Which entrepreneurs deserve a knighthood?

Gina Rinehart, Rupert Murdoch and James Packer are no doubt awaiting the Prime Minister’s call.

It’s a little-know fact that in his time of need Tony Abbott was rescued by a chivalrous knight. Years ago, newly married and planning a family, Abbott reluctantly decided it was time to quit writing about and participating in politics and secure his financial future by entering the business world. Sir Tristan Antico, a migrant success story and part of Abbott’s Jesuit network, got him a job managing a concrete plant in western Sydney. Of course, Abbott couldn’t stay away from his true vocation for long and, as things have turned out, he’s now in a position to make Antico’s contemporary equivalents knights and dames. But will he?

Australians don’t venerate those who’ve demonstrated “extraordinary and pre-eminent achievement and merit” in building businesses the way, say, Americans do. Since 1960, precisely three (four if you count Ita Buttrose) business people have been named Australian of the Year.

Back in the days when Sir Frank Packer, Sir Arvi Parbo and Sir Hudson Fysh dominated the business pages, it was expected that those who made an outsized contribution to the economic life of the nation would be appropriately recognised. In recent decades, Australia has shifted to a more populist honours system, in which individuals are far more likely to be rewarded for the ability to kick a football or hold a tune than creating an enterprise that generates thousands of jobs and hundreds of millions of dollars in export earnings.

So is the shake-up in the honours system an opportunity to better acknowledge the nation’s enterprising individuals? If four exceptional individuals each year are going to receive the highest honour in the land, should at least one of them be a business person?

Professor David Flint, Australia’s pre-eminent monarchist, believes business people “should be considered because business is the heart of the nation … and the sort of things we want to do on the basis of a rich economy can’t be done without a sound system of business.”

So, as the comment threads have been insisting in recent days, could Rupert and Gina be given the ultimate prize by a grateful Prime Minister? While not referring directly to either of those individuals, Flint says he would be comfortable with a polarising figure becoming a knight or a dame, as long as they had achieved something above and beyond being successful in business.

“In New Zealand just being a captain of industry could be considered enough for a knighthood but it would be more difficult here; by the criteria the Prime Minister has established there would have to be something more than that,” Flint observes. “People such as Andrew Forrest who have [worked for the betterment of] indigenous people and [campaigned against] slavery, I think they should be considered.”

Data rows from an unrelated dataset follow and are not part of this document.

/-- Settles O4: the step under `rst` is the block's reset, in the environment that `step_in_reset` describes. -/
theorem underRstNothingIsTaken : Obligations.UnderRstNothingIsTaken := by
  unfold Obligations.UnderRstNothingIsTaken
  intro s hr
  obtain ⟨e, hstep, hinputsAndDraws⟩ := step_in_reset hr
  exact ⟨{ s.blockReset with env := e }, hstep, rfl, hinputsAndDraws⟩

/-- Settles O3: the level of `rst` is the input taken, and at 1 it resets the block. -/
theorem rstInputResetsTheBlock : Obligations.RstInputResetsTheBlock := by
  unfold Obligations.RstInputResetsTheBlock
  intro s rest hr hc hi
  exact step_of_fetch_settled (fetch_of_oldest_other hr hc rfl hi)

end Sys2Proof.Machine
end
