-- ==== Sys2Proof/Tests/Slice0.lean ====
section
/-! SUPPORT. Tests: the refusals of WellFormed, the decoding of every row, vectors of spec/95_test_vectors.md (expected values from
there), and for each statement a state and operands that meet its hypotheses. -/

namespace Sys2Proof.Tests

open Sys2Proof Sys2Proof.Machine

/-! ## A small state, in the vector configuration VC (R14) -/

/-- LPH / CAPSTAT / COUNT / TCNT / VOLUME / MUTE, as 95_test_vectors.md writes a state. -/
def st (lph : Lph) (capstat : BitVec 2) (count : BitVec 9) (tcnt : Ticks) (volume : Byte) (mute : Bool) : State :=
  { State.reset with lph := lph, capstat := capstat, count := count, tcnt := tcnt, volume := volume, mute := mute }

/-- RUN and ARMED, 200, muted. -/
def armedSt (count : BitVec 9) (tcnt : Ticks) : State := st .run armed count tcnt 200#8 true

/-- RUN and FRAME_READY, 200, muted. -/
def readySt (count : BitVec 9) (tcnt : Ticks) : State := st .run frameReady count tcnt 200#8 true

/-- A state with a decoded code, in the middle of a SERVICE_FRAME. -/
def codeSt (code : Code) (volume : Byte) (mute : Bool) : State :=
  { st .run frameReady 32#9 40001#16 volume mute with decoded := some code }

/-- The next state of an outcome, if it is one. -/
def nextOf : Host.Outcome State Fault Refusal → Option State
  | .next s => some s
  | .fault _ => none
  | .refused _ => none

/-- The refusal of an outcome, if it is one. -/
def refusalOf : Host.Outcome State Fault Refusal → Option Refusal
  | .next _ => none
  | .fault _ => none
  | .refused r => some r

/-- What a test reads of the capture state: CAPSTAT, COUNT and TCNT. -/
def capture (s : State) : BitVec 2 × BitVec 9 × Ticks := (s.capstat, s.count, s.tcnt)

/-- What a test reads of the gain side: VOLUME, MUTE and the words on ACT. -/
def gain (s : State) : Byte × Bool × List ActWord := (s.volume, s.mute, s.act)

/-- A configuration at the ends of R8: MIN_TICKS = 501 and MAX_TICKS = 65534, with CODE_POWER_ON equal to CODE_LOUD (V55). -/
def edgeConfig : Config :=
  { Config.vc with minTicks := 501#16, maxTicks := 65534#16, codePowerOn := 0xFB04FE01#32 }

/-! ## WellFormed: an ill-formed term for each check -/

/-- EV word 0x01 is TICK, not reserved. -/
theorem test_wf_refuses_reserved_of_tick : Instr.wf Config.vc (.reservedEv 0x01#8) = false := by decide

/-- EV word 0x0B is ARM, not reserved. -/
theorem test_wf_refuses_reserved_of_arm : Instr.wf Config.vc (.reservedEv 0x0B#8) = false := by decide

/-- A code of the table is not NONE. -/
theorem test_wf_refuses_none_of_table_code : Instr.wf Config.vc (.noneCmd 0x27D859A6#32) = false := by decide

/-- An entry equal to a lower one can never be selected (R101, V55). -/
theorem test_wf_refuses_shadowed_power_on : Instr.wf edgeConfig .powerOn = false := by decide

/-- The same for the other four open entries: each is shadowed by CODE_VOL_UP, or QUIET by an open entry above it. -/
theorem test_wf_refuses_shadowed_entries :
    Instr.wf { Config.vc with codeVolDown := 0xF50A59A6#32 } .volDown = false ∧
    Instr.wf { Config.vc with codeMute := 0xF50A59A6#32 } .mute = false ∧
    Instr.wf { Config.vc with codeLoud := 0xF50A59A6#32 } .loud = false ∧
    Instr.wf { Config.vc with codeLoud := 0x27D859A6#32 } .quiet = false ∧
    Instr.wf { Config.vc with codePowerOff := 0xF50A59A6#32 } .powerOff = false := by decide

/-! ## Decode: every row, by a word written out from R61's table (RSV 7:4, OP 3:0) and R62's bytes -/

theorem test_decode_reset : decode Config.vc [0b0000_0000#8] = .ok .reset := by rfl
theorem test_decode_tick : decode Config.vc [0b0000_0001#8] = .ok .tick := by rfl
theorem test_decode_edge : decode Config.vc [0b0000_0010#8] = .ok .edge := by rfl
theorem test_decode_loop : decode Config.vc [0b0000_0011#8] = .ok .loop := by rfl
theorem test_decode_loop_init : decode Config.vc [0b0000_1000#8] = .ok .loopInit := by rfl
theorem test_decode_poll : decode Config.vc [0b0000_1001#8] = .ok .poll := by rfl
theorem test_decode_service_frame : decode Config.vc [0b0000_1010#8] = .ok .serviceFrame := by rfl
theorem test_decode_arm : decode Config.vc [0b0000_1011#8] = .ok .arm := by rfl
theorem test_decode_timeout : decode Config.vc [0b0000_1100#8] = .ok .timeout := by rfl
theorem test_decode_decode : decode Config.vc [0b0000_1101#8] = .ok .decode := by rfl
theorem test_decode_dispatch : decode Config.vc [0b0000_1110#8] = .ok .dispatch := by rfl
theorem test_decode_actuate : decode Config.vc [0b0000_1111#8] = .ok .actuate := by rfl

/-- OP 0x4 to 0x7, and RSV ≠ 0 (R68 (a)). -/
theorem test_decode_reserved :
    (decodeEv 0b0000_0100#8, decodeEv 0b0000_0111#8, decodeEv 0b0001_0001#8, decodeEv 0b1000_1011#8) =
      (.reservedEv 0b0000_0100#8, .reservedEv 0b0000_0111#8, .reservedEv 0b0001_0001#8, .reservedEv 0b1000_1011#8) := by
  decide

/-- The codes of R6 and R14, byte 0 first. -/
theorem test_decode_vol_up : decode Config.vc [0xa6#8, 0x59#8, 0x0a#8, 0xf5#8] = .ok .volUp := by rfl
theorem test_decode_vol_down : decode Config.vc [0x01#8, 0xFE#8, 0x02#8, 0xFD#8] = .ok .volDown := by rfl
theorem test_decode_mute : decode Config.vc [0x01#8, 0xFE#8, 0x03#8, 0xFC#8] = .ok .mute := by rfl
theorem test_decode_loud : decode Config.vc [0x01#8, 0xFE#8, 0x04#8, 0xFB#8] = .ok .loud := by rfl
theorem test_decode_quiet : decode Config.vc [0xa6#8, 0x59#8, 0xd8#8, 0x27#8] = .ok .quiet := by rfl
theorem test_decode_power_on : decode Config.vc [0x01#8, 0xFE#8, 0x05#8, 0xFA#8] = .ok .powerOn := by rfl
theorem test_decode_power_off : decode Config.vc [0x01#8, 0xFE#8, 0x06#8, 0xF9#8] = .ok .powerOff := by rfl

/-- V54: one bit off VOL_UP is unrecognized. -/
theorem test_decode_none : decode Config.vc [0xa7#8, 0x59#8, 0x0a#8, 0xf5#8] = .ok (.noneCmd 0xF50A59A7#32) := by rfl

/-- No format has two bytes (R70). -/
theorem test_decode_bad_length : decode Config.vc [0x00#8, 0x00#8] = .error (.badLength 2) := by rfl

/-! ## Capture -/

/-- V3: the TICK from MAX_TICKS closes a frame of five samples. -/
theorem test_tick_timeout : (nextOf (exec .tick (armedSt 5#9 40000#16))).map capture = some (frameReady, 5#9, 40001#16) := by
  decide

/-- V5: TCNT wraps, and that is no timeout. -/
theorem test_tick_wrap : (nextOf (exec .tick (armedSt 0#9 0xFFFF#16))).map capture = some (armed, 0#9, 0#16) := by decide

/-- V19: the last slot of the buffer. -/
theorem test_edge_last_slot :
    (nextOf (exec .edge (armedSt 255#9 4500#16))).map (fun s => (capture s, s.memRead 255)) =
      some ((armed, 256#9, 0#16), some 4500#16) := by decide +kernel

/-- V16: a full buffer drops the sample and TCNT is still reset. -/
theorem test_edge_overflow : (nextOf (exec .edge (armedSt 256#9 1500#16))).map capture = some (armed, 256#9, 0#16) := by decide

/-- V4's TIMEOUT is a no-op; with one sample it closes the frame (V21). -/
theorem test_timeout_empty : (nextOf (exec .timeout (armedSt 0#9 40001#16))).map capture = some (armed, 0#9, 40001#16) := by
  decide
theorem test_timeout_one : (nextOf (exec .timeout (armedSt 1#9 40001#16))).map capture = some (frameReady, 1#9, 40001#16) := by
  decide

/-- V26: ARM from FRAME_READY; TCNT is unchanged. -/
theorem test_arm : (nextOf (exec .arm (readySt 32#9 7#16))).map capture = some (armed, 0#9, 7#16) := by decide

/-- V80: RESET from a running state, with the draw TCNT_RESET = 1500 (P6). -/
theorem test_reset :
    (nextOf (exec .reset { st .run armed 17#9 9#16 13#8 false with draws := [1500#16] })).map capture =
      some (notArmed, 0#9, 1500#16) ∧
    (nextOf (exec .reset (st .run armed 17#9 9#16 13#8 false))).map gain = some (200#8, true, []) := by decide

/-- RESERVED_EV is refused (R68 (a)). -/
theorem test_reserved : refusalOf (exec (.reservedEv 0x04#8) State.reset) = some (.reservedWord 0x04#8) := by decide

/-! ## Decode, dispatch, actuate -/

/-- A state whose first samples are the list, with COUNT. -/
def withSamples (ts : List Ticks) (count : BitVec 9) : State :=
  { readySt count 40001#16 with
    sample := (List.range ts.length).foldl (fun v k => v.setIfInBounds k (ts.getD k 0#16)) State.reset.sample }

/-- S7's 32 samples, of the code 0xF50A59A6. -/
def s7 : List Ticks :=
  [1500#16, 4500#16, 4500#16, 1500#16, 1500#16, 4500#16, 1500#16, 4500#16] ++
  [4500#16, 1500#16, 1500#16, 4500#16, 4500#16, 1500#16, 4500#16, 1500#16] ++
  [1500#16, 4500#16, 1500#16, 4500#16, 1500#16, 1500#16, 1500#16, 1500#16] ++
  [4500#16, 1500#16, 4500#16, 1500#16, 4500#16, 4500#16, 4500#16, 4500#16]

/-- V33: the S7 pattern. -/
theorem test_decode_frame_s7 : (withSamples s7 32#9).decodeFrame = some 0xF50A59A6#32 := by decide +kernel

/-- V32: 3000 is not above IR_REF and 3001 is. -/
theorem test_decode_frame_boundary :
    (withSamples ([3001#16] ++ List.replicate 30 3000#16 ++ [3001#16]) 32#9).decodeFrame = some 0x80000001#32 := by
  decide +kernel

/-- V35: 31 samples are short. -/
theorem test_decode_short : (nextOf (exec .decode (withSamples s7 31#9))).map (·.decoded) = some none := by decide

/-- V40 and V43. -/
theorem test_dispatch_vol_up :
    (nextOf (exec .dispatch (codeSt 0xF50A59A6#32 100#8 false))).map gain = some (101#8, false, [0x6565#16]) := by decide
theorem test_dispatch_vol_up_saturated :
    (nextOf (exec .dispatch (codeSt 0xF50A59A6#32 255#8 false))).map gain = some (255#8, false, [0xFFFF#16]) := by decide

/-- V55: of two equal entries the lower index wins. -/
theorem test_lookup_overlap : edgeConfig.lookup 0xFB04FE01#32 = .loud := by decide

/-- V63 and V64. -/
theorem test_actuate_unmuted :
    (nextOf (exec .actuate (st .run armed 0#9 0#16 200#8 false))).map (·.act) = some [0xC8C8#16] := by decide
theorem test_actuate_muted :
    (nextOf (exec .actuate { st .run armed 0#9 0#16 200#8 true with draws := [7#16] })).map (fun s => (s.act, s.diag)) =
      some ([0x0000#16], [.actResult 0x0000#16 7#16]) := by decide

/-- V41, V45, V46: the unmute press, and the floor. -/
theorem test_vol_up_muted : (nextOf (exec .volUp (st .run armed 0#9 0#16 100#8 true))).map gain = some (100#8, false, []) := by
  decide
theorem test_vol_down_floor : (nextOf (exec .volDown (st .run armed 0#9 0#16 0#8 false))).map gain = some (0#8, false, []) := by
  decide

/-- V47, V49, V50, and the DIAG events of V51 to V53. -/
theorem test_mute : (nextOf (exec .mute (st .run armed 0#9 0#16 150#8 false))).map gain = some (150#8, true, []) := by decide
theorem test_loud : (nextOf (exec .loud (st .run armed 0#9 0#16 10#8 true))).map gain = some (230#8, false, []) := by decide
theorem test_quiet : (nextOf (exec .quiet (st .run armed 0#9 0#16 255#8 false))).map gain = some (60#8, false, []) := by decide
theorem test_power_on : (nextOf (exec .powerOn State.reset)).map (·.diag) = some [.unsupported .powerOn] := by decide
theorem test_power_off : (nextOf (exec .powerOff State.reset)).map (·.diag) = some [.unsupported .powerOff] := by decide
theorem test_none :
    (nextOf (exec .dispatch (codeSt 0x12345678#32 77#8 false))).map (fun s => (gain s, s.diag)) =
      some ((77#8, false, []), [.unrecognized 0x12345678#32]) := by decide

/-! ## The control loop and the step -/

/-- V70. -/
theorem test_loop_init :
    (nextOf (exec .loopInit State.reset)).map (fun s => (s.lph, capture s)) = some (.run, (armed, 0#9, 0#16)) := by decide

/-- V72: a POLL leaves a frame in progress alone. -/
theorem test_loop_poll : (nextOf (exec .loop (armedSt 5#9 7#16))).map capture = some (armed, 5#9, 7#16) := by decide
theorem test_poll : (nextOf (exec .poll (armedSt 5#9 7#16))).map capture = some (armed, 5#9, 7#16) := by decide

/-- V74: the S7 frame at 100, unmuted. -/
theorem test_service_frame :
    (nextOf (exec .serviceFrame { withSamples s7 32#9 with volume := 100#8, mute := false, draws := [9#16] })).map
      (fun s => (capture s, gain s, s.diag)) =
      some ((armed, 0#9, 40001#16), (101#8, false, [0x6565#16]),
        [.samples 32 s7, .code 0xF50A59A6#32, .actResult 0x6565#16 9#16]) := by decide +kernel

/-- V73: a short frame is dumped and nothing is sent. -/
theorem test_service_short :
    (nextOf (exec .serviceFrame (withSamples (s7.take 8) 8#9))).map (fun s => (capture s, gain s, s.diag)) =
      some ((armed, 0#9, 40001#16), (200#8, true, []), [.samples 8 (s7.take 8)]) := by decide +kernel

/-- Every row that can be brought about from `State.reset` runs as the next step, and a reserved word is refused. -/
theorem test_placed_rows_run :
    ([0x0, 0x1, 0x2, 0x3, 0x8, 0x9, 0xA, 0xB, 0xC, 0xD, 0xE, 0xF].all fun w =>
      (nextOf (step (State.reset.withFetchWord 8 w))).isSome) = true ∧
    refusalOf (step (State.reset.withFetchWord 8 0x04)) = some (.reservedWord 0x04#8) := by decide +kernel

/-- A code placed as a frame is dispatched by the next step: QUIET (S8). -/
theorem test_placed_code_runs :
    (nextOf (step (State.reset.withFetchWord 32 0x27D859A6))).map gain = some (60#8, false, [0x3C3C#16]) := by decide +kernel

/-- R68 (b): an external ARM is refused. -/
theorem test_external_arm :
    refusalOf (step { armedSt 7#9 3#16 with script := [0x0B#8] }) = some (.internalOp 0x0B#8) := by decide

/-! ## Script text (R71, R72) -/

/-- Two lines, a comment and an ADVANCE. -/
theorem test_assemble :
    assemble Config.vc BitTicks.vc
      ['L', 'O', 'O', 'P', ' ', ';', 'x', '\n', 'A', 'D', 'V', 'A', 'N', 'C', 'E', ' ', '2', '\n', 'E', 'D', 'G', 'E'] =
      some [0x03#8, 0x01#8, 0x01#8, 0x02#8] := by decide +kernel
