-- ==== Sys2Proof/Laws/State.lean ====
section
/-! SUPPORT. One lemma for each field after each update of the state, and the elements read after one is written. -/

namespace Sys2Proof.Machine

variable (s : State)

/-! ### setRing -/

@[simp] theorem State.setRing_cfg (r : Nat) (B : Ring) : (s.setRing r B).cfg = s.cfg := rfl
@[simp] theorem State.setRing_arg0 (r : Nat) (B : Ring) : (s.setRing r B).arg0 = s.arg0 := rfl
@[simp] theorem State.setRing_arg1 (r : Nat) (B : Ring) : (s.setRing r B).arg1 = s.arg1 := rfl
@[simp] theorem State.setRing_res0 (r : Nat) (B : Ring) : (s.setRing r B).res0 = s.res0 := rfl
@[simp] theorem State.setRing_res1 (r : Nat) (B : Ring) : (s.setRing r B).res1 = s.res1 := rfl
@[simp] theorem State.setRing_status (r : Nat) (B : Ring) : (s.setRing r B).status = s.status := rfl
@[simp] theorem State.setRing_rb (r : Nat) (B : Ring) : (s.setRing r B).rb = s.rb.set r B := rfl
@[simp] theorem State.setRing_stageB (r : Nat) (B : Ring) : (s.setRing r B).stageB = s.stageB := rfl
@[simp] theorem State.setRing_stageA (r : Nat) (B : Ring) : (s.setRing r B).stageA = s.stageA := rfl
@[simp] theorem State.setRing_filt (r : Nat) (B : Ring) : (s.setRing r B).filt = s.filt := rfl
@[simp] theorem State.setRing_ctrl (r : Nat) (B : Ring) : (s.setRing r B).ctrl = s.ctrl := rfl
@[simp] theorem State.setRing_qdLeft (r : Nat) (B : Ring) : (s.setRing r B).qdLeft = s.qdLeft := rfl
@[simp] theorem State.setRing_qdRight (r : Nat) (B : Ring) : (s.setRing r B).qdRight = s.qdRight := rfl
@[simp] theorem State.setRing_time (r : Nat) (B : Ring) : (s.setRing r B).time = s.time := rfl
@[simp] theorem State.setRing_flags (r : Nat) (B : Ring) : (s.setRing r B).flags = s.flags := rfl
@[simp] theorem State.setRing_resetHeld (r : Nat) (B : Ring) : (s.setRing r B).resetHeld = s.resetHeld := rfl
@[simp] theorem State.setRing_agenda (r : Nat) (B : Ring) : (s.setRing r B).agenda = s.agenda := rfl
@[simp] theorem State.setRing_observed (r : Nat) (B : Ring) : (s.setRing r B).observed = s.observed := rfl
@[simp] theorem State.setRing_readData (r : Nat) (B : Ring) : (s.setRing r B).readData = s.readData := rfl
@[simp] theorem State.setRing_draws (r : Nat) (B : Ring) : (s.setRing r B).draws = s.draws := rfl

/-! ### setFilter -/

@[simp] theorem State.setFilter_cfg (f : Nat) (F : Filt) : (s.setFilter f F).cfg = s.cfg := rfl
@[simp] theorem State.setFilter_arg0 (f : Nat) (F : Filt) : (s.setFilter f F).arg0 = s.arg0 := rfl
@[simp] theorem State.setFilter_arg1 (f : Nat) (F : Filt) : (s.setFilter f F).arg1 = s.arg1 := rfl
@[simp] theorem State.setFilter_res0 (f : Nat) (F : Filt) : (s.setFilter f F).res0 = s.res0 := rfl
@[simp] theorem State.setFilter_res1 (f : Nat) (F : Filt) : (s.setFilter f F).res1 = s.res1 := rfl
@[simp] theorem State.setFilter_status (f : Nat) (F : Filt) : (s.setFilter f F).status = s.status := rfl
@[simp] theorem State.setFilter_rb (f : Nat) (F : Filt) : (s.setFilter f F).rb = s.rb := rfl
@[simp] theorem State.setFilter_stageB (f : Nat) (F : Filt) : (s.setFilter f F).stageB = s.stageB := rfl
@[simp] theorem State.setFilter_stageA (f : Nat) (F : Filt) : (s.setFilter f F).stageA = s.stageA := rfl
@[simp] theorem State.setFilter_filt (f : Nat) (F : Filt) : (s.setFilter f F).filt = s.filt.set f F := rfl
@[simp] theorem State.setFilter_ctrl (f : Nat) (F : Filt) : (s.setFilter f F).ctrl = s.ctrl := rfl
@[simp] theorem State.setFilter_qdLeft (f : Nat) (F : Filt) : (s.setFilter f F).qdLeft = s.qdLeft := rfl
@[simp] theorem State.setFilter_qdRight (f : Nat) (F : Filt) : (s.setFilter f F).qdRight = s.qdRight := rfl
@[simp] theorem State.setFilter_time (f : Nat) (F : Filt) : (s.setFilter f F).time = s.time := rfl
@[simp] theorem State.setFilter_flags (f : Nat) (F : Filt) : (s.setFilter f F).flags = s.flags := rfl
@[simp] theorem State.setFilter_resetHeld (f : Nat) (F : Filt) : (s.setFilter f F).resetHeld = s.resetHeld := rfl
@[simp] theorem State.setFilter_agenda (f : Nat) (F : Filt) : (s.setFilter f F).agenda = s.agenda := rfl
@[simp] theorem State.setFilter_observed (f : Nat) (F : Filt) : (s.setFilter f F).observed = s.observed := rfl
@[simp] theorem State.setFilter_readData (f : Nat) (F : Filt) : (s.setFilter f F).readData = s.readData := rfl
@[simp] theorem State.setFilter_draws (f : Nat) (F : Filt) : (s.setFilter f F).draws = s.draws := rfl

/-! ### setController -/

@[simp] theorem State.setController_cfg (c : Nat) (C : Ctrl) : (s.setController c C).cfg = s.cfg := rfl
@[simp] theorem State.setController_arg0 (c : Nat) (C : Ctrl) : (s.setController c C).arg0 = s.arg0 := rfl
@[simp] theorem State.setController_arg1 (c : Nat) (C : Ctrl) : (s.setController c C).arg1 = s.arg1 := rfl
@[simp] theorem State.setController_res0 (c : Nat) (C : Ctrl) : (s.setController c C).res0 = s.res0 := rfl
@[simp] theorem State.setController_res1 (c : Nat) (C : Ctrl) : (s.setController c C).res1 = s.res1 := rfl
@[simp] theorem State.setController_status (c : Nat) (C : Ctrl) : (s.setController c C).status = s.status := rfl
@[simp] theorem State.setController_rb (c : Nat) (C : Ctrl) : (s.setController c C).rb = s.rb := rfl
@[simp] theorem State.setController_stageB (c : Nat) (C : Ctrl) : (s.setController c C).stageB = s.stageB := rfl
@[simp] theorem State.setController_stageA (c : Nat) (C : Ctrl) : (s.setController c C).stageA = s.stageA := rfl
@[simp] theorem State.setController_filt (c : Nat) (C : Ctrl) : (s.setController c C).filt = s.filt := rfl
@[simp] theorem State.setController_ctrl (c : Nat) (C : Ctrl) : (s.setController c C).ctrl = s.ctrl.set c C := rfl
@[simp] theorem State.setController_qdLeft (c : Nat) (C : Ctrl) : (s.setController c C).qdLeft = s.qdLeft := rfl
@[simp] theorem State.setController_qdRight (c : Nat) (C : Ctrl) : (s.setController c C).qdRight = s.qdRight := rfl
@[simp] theorem State.setController_time (c : Nat) (C : Ctrl) : (s.setController c C).time = s.time := rfl
@[simp] theorem State.setController_flags (c : Nat) (C : Ctrl) : (s.setController c C).flags = s.flags := rfl
@[simp] theorem State.setController_resetHeld (c : Nat) (C : Ctrl) : (s.setController c C).resetHeld = s.resetHeld := rfl
@[simp] theorem State.setController_agenda (c : Nat) (C : Ctrl) : (s.setController c C).agenda = s.agenda := rfl
@[simp] theorem State.setController_observed (c : Nat) (C : Ctrl) : (s.setController c C).observed = s.observed := rfl
@[simp] theorem State.setController_readData (c : Nat) (C : Ctrl) : (s.setController c C).readData = s.readData := rfl
@[simp] theorem State.setController_draws (c : Nat) (C : Ctrl) : (s.setController c C).draws = s.draws := rfl

/-! ### setFlag -/

@[simp] theorem State.setFlag_cfg (g : Nat) (G : Flag) : (s.setFlag g G).cfg = s.cfg := rfl
@[simp] theorem State.setFlag_arg0 (g : Nat) (G : Flag) : (s.setFlag g G).arg0 = s.arg0 := rfl
@[simp] theorem State.setFlag_arg1 (g : Nat) (G : Flag) : (s.setFlag g G).arg1 = s.arg1 := rfl
@[simp] theorem State.setFlag_res0 (g : Nat) (G : Flag) : (s.setFlag g G).res0 = s.res0 := rfl
@[simp] theorem State.setFlag_res1 (g : Nat) (G : Flag) : (s.setFlag g G).res1 = s.res1 := rfl
@[simp] theorem State.setFlag_status (g : Nat) (G : Flag) : (s.setFlag g G).status = s.status := rfl
@[simp] theorem State.setFlag_rb (g : Nat) (G : Flag) : (s.setFlag g G).rb = s.rb := rfl
@[simp] theorem State.setFlag_stageB (g : Nat) (G : Flag) : (s.setFlag g G).stageB = s.stageB := rfl
@[simp] theorem State.setFlag_stageA (g : Nat) (G : Flag) : (s.setFlag g G).stageA = s.stageA := rfl
@[simp] theorem State.setFlag_filt (g : Nat) (G : Flag) : (s.setFlag g G).filt = s.filt := rfl
@[simp] theorem State.setFlag_ctrl (g : Nat) (G : Flag) : (s.setFlag g G).ctrl = s.ctrl := rfl
@[simp] theorem State.setFlag_qdLeft (g : Nat) (G : Flag) : (s.setFlag g G).qdLeft = s.qdLeft := rfl
@[simp] theorem State.setFlag_qdRight (g : Nat) (G : Flag) : (s.setFlag g G).qdRight = s.qdRight := rfl
@[simp] theorem State.setFlag_time (g : Nat) (G : Flag) : (s.setFlag g G).time = s.time := rfl
@[simp] theorem State.setFlag_flags (g : Nat) (G : Flag) : (s.setFlag g G).flags = s.flags.set g G := rfl
@[simp] theorem State.setFlag_resetHeld (g : Nat) (G : Flag) : (s.setFlag g G).resetHeld = s.resetHeld := rfl
@[simp] theorem State.setFlag_agenda (g : Nat) (G : Flag) : (s.setFlag g G).agenda = s.agenda := rfl
@[simp] theorem State.setFlag_observed (g : Nat) (G : Flag) : (s.setFlag g G).observed = s.observed := rfl
@[simp] theorem State.setFlag_readData (g : Nat) (G : Flag) : (s.setFlag g G).readData = s.readData := rfl
@[simp] theorem State.setFlag_draws (g : Nat) (G : Flag) : (s.setFlag g G).draws = s.draws := rfl

/-! ### setRes0 -/

@[simp] theorem State.setRes0_cfg (v : Word) : (s.setRes0 v).cfg = s.cfg := rfl
@[simp] theorem State.setRes0_arg0 (v : Word) : (s.setRes0 v).arg0 = s.arg0 := rfl
@[simp] theorem State.setRes0_arg1 (v : Word) : (s.setRes0 v).arg1 = s.arg1 := rfl
@[simp] theorem State.setRes0_res0 (v : Word) : (s.setRes0 v).res0 = v := rfl
@[simp] theorem State.setRes0_res1 (v : Word) : (s.setRes0 v).res1 = s.res1 := rfl
@[simp] theorem State.setRes0_status (v : Word) : (s.setRes0 v).status = s.status := rfl
@[simp] theorem State.setRes0_rb (v : Word) : (s.setRes0 v).rb = s.rb := rfl
@[simp] theorem State.setRes0_stageB (v : Word) : (s.setRes0 v).stageB = s.stageB := rfl
@[simp] theorem State.setRes0_stageA (v : Word) : (s.setRes0 v).stageA = s.stageA := rfl
@[simp] theorem State.setRes0_filt (v : Word) : (s.setRes0 v).filt = s.filt := rfl
@[simp] theorem State.setRes0_ctrl (v : Word) : (s.setRes0 v).ctrl = s.ctrl := rfl
@[simp] theorem State.setRes0_qdLeft (v : Word) : (s.setRes0 v).qdLeft = s.qdLeft := rfl
@[simp] theorem State.setRes0_qdRight (v : Word) : (s.setRes0 v).qdRight = s.qdRight := rfl
@[simp] theorem State.setRes0_time (v : Word) : (s.setRes0 v).time = s.time := rfl
@[simp] theorem State.setRes0_flags (v : Word) : (s.setRes0 v).flags = s.flags := rfl
@[simp] theorem State.setRes0_resetHeld (v : Word) : (s.setRes0 v).resetHeld = s.resetHeld := rfl
@[simp] theorem State.setRes0_agenda (v : Word) : (s.setRes0 v).agenda = s.agenda := rfl
@[simp] theorem State.setRes0_observed (v : Word) : (s.setRes0 v).observed = s.observed := rfl
@[simp] theorem State.setRes0_readData (v : Word) : (s.setRes0 v).readData = s.readData := rfl
@[simp] theorem State.setRes0_draws (v : Word) : (s.setRes0 v).draws = s.draws := rfl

Not that Twiggy should be making arrangements to travel to Buckingham Palace just yet. There are three reasons why it our elite business people may receive no more recognition under the new system than they did under the old.

Firstly, today’s magnates far more less likely to be title-hungry monarchists than their Menzies-era predecessors. It’s hard to imagine James Packer lusting after a knighthood the way his grandfather did, for example.

Secondly, if business people aren’t going to lobby on their own behalf it appears they can’t expect their usual champions to do it for them. Both the Business Council of Australia and leading free-market think tank the Centre for Independent Studies showed no interest in advocating knighthoods and dameships for notable wealth-creators when approached for comment by Fairfax.

Thirdly, Tony Abbott will no doubt be hoping to bed down the controversial new arrangements by conferring titles on widely respected figures who are seen to be above the political fray. In practice, that means the Prime Minister will presumably steer clear of rewarding his backers, financial or otherwise, with the country’s top gong. That rules out the much-touted Rupert Murdoch and Gina Rinehart as well as a host of other prominent business people, including Andrew “Axe the Tax” Forrest, seen to be supporters of the Coalition.

So, if you’re a budding or successful entrepreneur who aspires to prefix your name with sir or dame, your best bet would seem to be engaging in plenty of good works while steering well clear of partisan politics.